Und kurz vor Drucklegung des Textes meldete sie sich noch einmal. Das Zitat im Radio, das hängen bleibt, lautet: „Wir sind der Meinung, und das unterstreiche ich auch als zuständige Senatorin, dass …“ Und der Rest des Satzes? Schon wieder vergessen.

Der bewährte Retter

Von Susanne Messmer

Um Kultursenator Klaus Lederer (Linke), der nach den Berliner Wahlen als einziger im Senat sein Amt behalten hat, war es von Beginn der Legislaturperiode bis zum heutigen Tag nicht gerade brüllend laut. Das liegt aber vor allem daran, dass die Allerwenigsten auf sein Ressort schauten, als in Europa der Krieg ausbrach und plötzlich Tausende Flüchtlinge aus der Ukraine in der Stadt ankamen und versorgt werden mussten.

Mit Sicherheit hatte es auch Vorteile für Lederer, erst einmal unterm Radar fliegen zu dürfen. Denn so konnte er sich weiter mit aller Kraft auf das konzentrieren, was er bereits vor zwei Jahren begonnen hat und was nach wie vor bitter notwendig ist: Berlins durch die Pandemie stark bedrohte, weil ohnehin traditionell prekäre Kulturszene zu retten.

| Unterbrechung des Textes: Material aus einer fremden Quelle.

/-- R243: in a range of whole granules of installed HBM, `mfree` makes every byte read 0 and empties the caches of what was not
freed already, where it has no effect; `mused` brings freed granules back as zeros; `rgrel` empties the caches and releases the
records of the regions' homes; a range that is not whole is an illegal operand. That `mfree` leaves the poison of the lines is log
78's reading of R345. -/
def Obligations.GranulesAreFreedAndReused : Prop :=
  ∀ (s : State) (c : Nat) (a b : RegNum), s.cur = .host c → 1 ≤ (s.host c).pl.toNat →
    let os := [srcU a, srcU b]
    s.ready os = .ok () →
    let x := (nthLanes (s.readAll os).1 0 0).toNat % 2 ^ 64
    let n := (nthLanes (s.readAll os).1 1 0).toNat % 2 ^ 64
    let inside := fun pa => x ≤ pa ∧ pa < x + n
    let uncached := fun (t : State) => ∀ l, inside (128 * l) →
      (tabFind l t.directory = none) ∧ (∀ e ∈ t.cores, tabFind l e.2.l1 = none ∧ tabFind l e.2.roCache = none) ∧
      (∀ e ∈ t.cols, tabFind l e.2.host.l1 = none ∧ tabFind l e.2.coh.lines = none)
    let emptied := fun (t : State) => ∀ l, inside (128 * l) → s.isFreed (128 * l) = false →
      (tabFind l t.directory = none) ∧ (∀ e ∈ t.cores, tabFind l e.2.l1 = none ∧ tabFind l e.2.roCache = none) ∧
      (∀ e ∈ t.cols, tabFind l e.2.host.l1 = none ∧ tabFind l e.2.host.icache = none ∧ tabFind l e.2.coh.lines = none)
    (x % 65536 ≠ 0 ∨ n % 65536 ≠ 0 ∨ n = 0 ∨ 2 ^ 40 < x + n →
      exec (.mfree a b) s = .next (s.raise 2 0 0) ∧ exec (.mused a b) s = .next (s.raise 2 0 0) ∧
      exec (.rgrel a b) s = .next (s.raise 2 0 0)) ∧
    (x % 65536 = 0 → n % 65536 = 0 → 0 < n → x + n ≤ 2 ^ 40 → (∀ k, k < 16 → (s.stack k).range31gone = false) →
      (∃ t, exec (.mfree a b) s = .next t ∧ (∀ pa, inside pa → t.isFreed pa = true ∧ t.physByte pa = 0) ∧ emptied t ∧
        t.poison = s.poison ∧ ((∀ pa, inside pa → s.isFreed pa = true) → t = State.advance (s.readAll os).2) ∧
        (∀ pa, ¬ inside pa → t.isFreed pa = s.isFreed pa) ∧
        (∀ pa, ¬ inside pa →
          (∀ w g, w < 8 → g % 65536 = 0 → inside g → pa < s.regionEntry w g ∨ s.regionEntry w g + 4 ≤ pa) →
          t.physByte pa = s.physByte pa) ∧
        (t.host c).pc = (s.host c).pc + 4) ∧
      (∃ t, exec (.mused a b) s = .next t ∧ (∀ pa, inside pa → t.isFreed pa = false) ∧
        (∀ pa, ¬ inside pa → t.isFreed pa = s.isFreed pa) ∧ (∀ pa, t.physByte pa = s.physByte pa) ∧
        (t.host c).pc = (s.host c).pc + 4) ∧
      (∃ t, exec (.rgrel a b) s = .next t ∧ uncached t ∧ t.freed = s.freed ∧
        (Memory.wf s.mem = true → ∀ w g, w < 8 → g % 65536 = 0 → inside g → s.homeSlice w g ≠ none →
          ∀ i, i < 4 → Spec.stores s (s.regionEntry w g) → Spec.stores s (s.regionEntry w g + i) →
            t.physByte (s.regionEntry w g + i) = 0) ∧
        (∀ pa, (∀ w g, w < 8 → g % 65536 = 0 → inside g → pa < s.regionEntry w g ∨ s.regionEntry w g + 4 ≤ pa) →
          t.physByte pa = s.physByte pa) ∧
        (t.host c).pc = (s.host c).pc + 4))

Denn auch, wenn die Menschen nun wieder in Clubs tanzen, ins Theater und Konzert, zur Lesung und ins Museum dürfen: Die Corona­krise hat tiefe Löcher in die Kassen vor allem der mittleren und kleinen Kulturbetriebe gerissen. Ein Ende der wenig öffentlichkeitswirksamen Krise der Kultur ist auch deshalb noch nicht in Sicht, weil erstens nach wie vor die Tou­ris­t*in­nen fehlen und sich zweitens noch immer weniger Menschen zu Kulturveranstaltungen trauen oder aufraffen als vor der Pandemie.

Was Lederer bewegen kann, um die so betroffenen Einrichtungen zu stabilisieren, bewegt er anders als der Bund und andere Bundesländer seit Beginn der Pandemie – und wird auch deshalb von großen Teilen der Berliner Kulturschaffenden sehr geschätzt. Das heißt im Augenblick: Er hat wie vor 100 Tagen versprochen die Soforthilfe IV verlängert, eine Art Liquiditätshilfe fürs pure Überleben. Nun wird aller Voraussicht nach im Parlament die Reha beschlossen: eine Art Anschubhilfe unter dem Namen Perspektive Kultur, die den Einrichtungen ab dem Sommer einen Neustart ermöglichen soll. Diese Hilfe wurde mit Ak­teu­r*in­nen der Kulturbranche erarbeitet, für die beiden Haushaltsjahre 2022/2023 sind hierfür 40 Millionen Euro vorgesehen. Die konkrete Ausgestaltung des Programms erfolgt in den kommenden Wochen.

Und noch ein Häkchen

Und dann hat Lederer noch ein Häkchen in seinem Bereich des 100-Tage-Programms von Rot-Grün-Rot gesetzt: Der Kultursommer ist auf einem guten Weg, der dieses Jahr im Rahmen von Draußenstadt kuratierte, kostenlose, barrierearme und spontan zu erlebende Kulturveranstaltungen in alle Bezirke Berlins bringen wird. Starttermin ist der 18. Juni, enden wird der Kultursommer Mitte September. Ab dem 4. April können sich Kulturschaffende um Förderung bewerben. Erst nach Eingang der Bewerbungen wird sich herausstellen, wie sich das Programm gestaltet und ob es, wie Lederer in einem Interview mit der taz befürchtet hat, überhaupt noch genug Ver­an­stal­te­r*in­nen in dieser schwer gebeutelten Stadt gibt, die ein solches Event auf die Bühnen bringen können. So oder so: Der Kultursommer wird stattfinden – und sicher wird es dann um Klaus Lederer auch wieder geräuschvoller werden.